My friends, I think this is why Peter is so important and why we can ask for his prayers because his faith was built on his confession of Jesus as Lord and Saviour and not on his own self-importance. Jesus chooses Peter precisely because he is not powerful and his exercise of power will be liberating because it comes from his relationship with the Lord who humbled himself and set Peter an example. As we heard in the epistle today, “taking the oversight thereof, not by constraint, but willingly; not for filthy lucre, but of a ready mind; Neither as being lords over God’s heritage, but being ensamples to the flock”. Peter could only discover the real Jesus after he had discovered his truest self.

The late spiritual giant, Henry Nouwen, spent nine months in a Trappist Monastery searching for something…searching for a deeper understanding of who he was and who he might become.

His spiritual director gave him some important words; he said… “The question is not so much “How to live for the glory of God?” but “How to live who we are, how to make true our deepest self?”

How to make true our deepest self…

or, as his Spiritual director went on to say:

“If the glory of God is not there where I am, where else can it be?”

Finding the glory through our own human frailty.

St Paul writes in his second letter to the Corinthians “But we have this treasure in clay jars, so that it may be made clear that this extraordinary power belongs to God and does not come from us.” (2 Cor. 7:7)

A few months ago Archbishop Justin visited Pope Francis.
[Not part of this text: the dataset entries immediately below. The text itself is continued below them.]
/-! ## Plain memory: each operation completes, with the rule's result -/

/-- R124, R125: while the bios is mapped, 0x0000 to 0x00FF reads the boot ROM and drops writes; once it is not, the
same addresses decode to RD_ROM0 or RD_NOCART, and WR_RAMEN or WR_NOCART, instead. -/
def Obligations.BiosReadsAndDropsWrites : Prop :=
  ∀ (s : State) (a : Addr) (d : Byte), a.toNat ≤ 0x00FF →
    (s.biosEnabled = true →
      (decode s.mode (.read a) = .rdBios a ∧
        exec (.rdBios a) s = .next { s with reads := s.reads ++ [Memory.read s.bios a.toNat] }) ∧
      (decode s.mode (.write a d) = .wrBios a d ∧ exec (.wrBios a d) s = .next s)) ∧
    (s.biosEnabled = false →
      decode s.mode (.read a) = (if s.cart.kind = .none then .rdNocart a else .rdRom0 a) ∧
      decode s.mode (.write a d) = (if s.cart.kind = .none then .wrNocart a d else .wrRamen a d))

/-- R126, R127. -/
def Obligations.VideoRamReadsAndWrites : Prop :=
  ∀ (s : State) (a : Addr) (d : Byte), 0x8000 ≤ a.toNat → a.toNat ≤ 0x9FFF →
    (decode s.mode (.read a) = .rdVram a ∧
      exec (.rdVram a) s = .next { s with reads := s.reads ++ [Memory.read s.vram (a.toNat - 0x8000)] }) ∧
    (decode s.mode (.write a d) = .wrVram a d ∧
      exec (.wrVram a d) s = .next { s with vram := Memory.write s.vram (a.toNat - 0x8000) d })

/-- R128, R129: working RAM, and up to 0xDDFF the same cell at `A + 0x2000`. -/
def Obligations.WorkingRamReadsAndWrites : Prop :=
  ∀ (s : State) (a : Addr) (d : Byte), 0xC000 ≤ a.toNat → a.toNat ≤ 0xDFFF →
    (decode s.mode (.read a) = .rdWram a ∧
      exec (.rdWram a) s = .next { s with reads := s.reads ++ [Memory.read s.wram (a.toNat - 0xC000)] }) ∧
    (decode s.mode (.write a d) = .wrWram a d ∧
      exec (.wrWram a d) s = .next { s with wram := Memory.write s.wram (a.toNat - 0xC000) d }) ∧
    (a.toNat ≤ 0xDDFF →
      transact (.read (a + 0x2000)) s = transact (.read a) s ∧
      transact (.write (a + 0x2000) d) s = transact (.write a d) s)

/-- R130, R131: the mirror reads and writes working RAM. -/
def Obligations.EchoReadsAndWritesWorkingRam : Prop :=
  ∀ (s : State) (a : Addr) (d : Byte), 0xE000 ≤ a.toNat → a.toNat ≤ 0xFDFF →
    (decode s.mode (.read a) = .rdEcho a ∧
      exec (.rdEcho a) s = .next { s with reads := s.reads ++ [Memory.read s.wram (a.toNat - 0xE000)] }) ∧
    (decode s.mode (.write a d) = .wrEcho a d ∧
      exec (.wrEcho a d) s = .next { s with wram := Memory.write s.wram (a.toNat - 0xE000) d })

/-- R132, R133. -/
def Obligations.SpriteTableReadsAndWrites : Prop :=
  ∀ (s : State) (a : Addr) (d : Byte), 0xFE00 ≤ a.toNat → a.toNat ≤ 0xFE9F →
    (decode s.mode (.read a) = .rdOam a ∧
      exec (.rdOam a) s = .next { s with reads := s.reads ++ [Memory.read s.oam (a.toNat - 0xFE00)] }) ∧
    (decode s.mode (.write a d) = .wrOam a d ∧
      exec (.wrOam a d) s = .next { s with oam := Memory.write s.oam (a.toNat - 0xFE00) d })

/-- R134, R135: the unmapped holes read 0x00 and discard writes. -/
def Obligations.UnmappedHolesReadZeroAndDiscard : Prop :=
  ∀ (s : State) (a : Addr) (d : Byte), (0xFEA0 ≤ a.toNat ∧ a.toNat ≤ 0xFEFF ∨ a.toNat = 0xFFFF) →
    (decode s.mode (.read a) = .rdUnmapped a ∧
      exec (.rdUnmapped a) s = .next { s with reads := s.reads ++ [0x00] }) ∧
    (decode s.mode (.write a d) = .wrUnmapped a d ∧ exec (.wrUnmapped a d) s = .next s)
In his address to the Holy Father he said “I marvel at the way God guides frail human vessels to be bearers of the message of salvation, leaving us a legacy across hundreds of years, to which we in our time are called to be faithful.”

This clay that is the stuff of our human nature – once taken by God and formed into his likeness can once again be a sign of his glory through our relationship with Jesus Christ who transfigures and transforms. That discovery transformed Peter so much that eventually people even laid the sick in the street in the hope that Peter’s shadow might touch them. But that power came from God and not from Peter’s self-worth and this community of faith here in Fifth Avenue can also be a sign of glory and a place where transformation happens…but only when we confess Jesus as the Christ and Son of God and let go of our own inadequacies.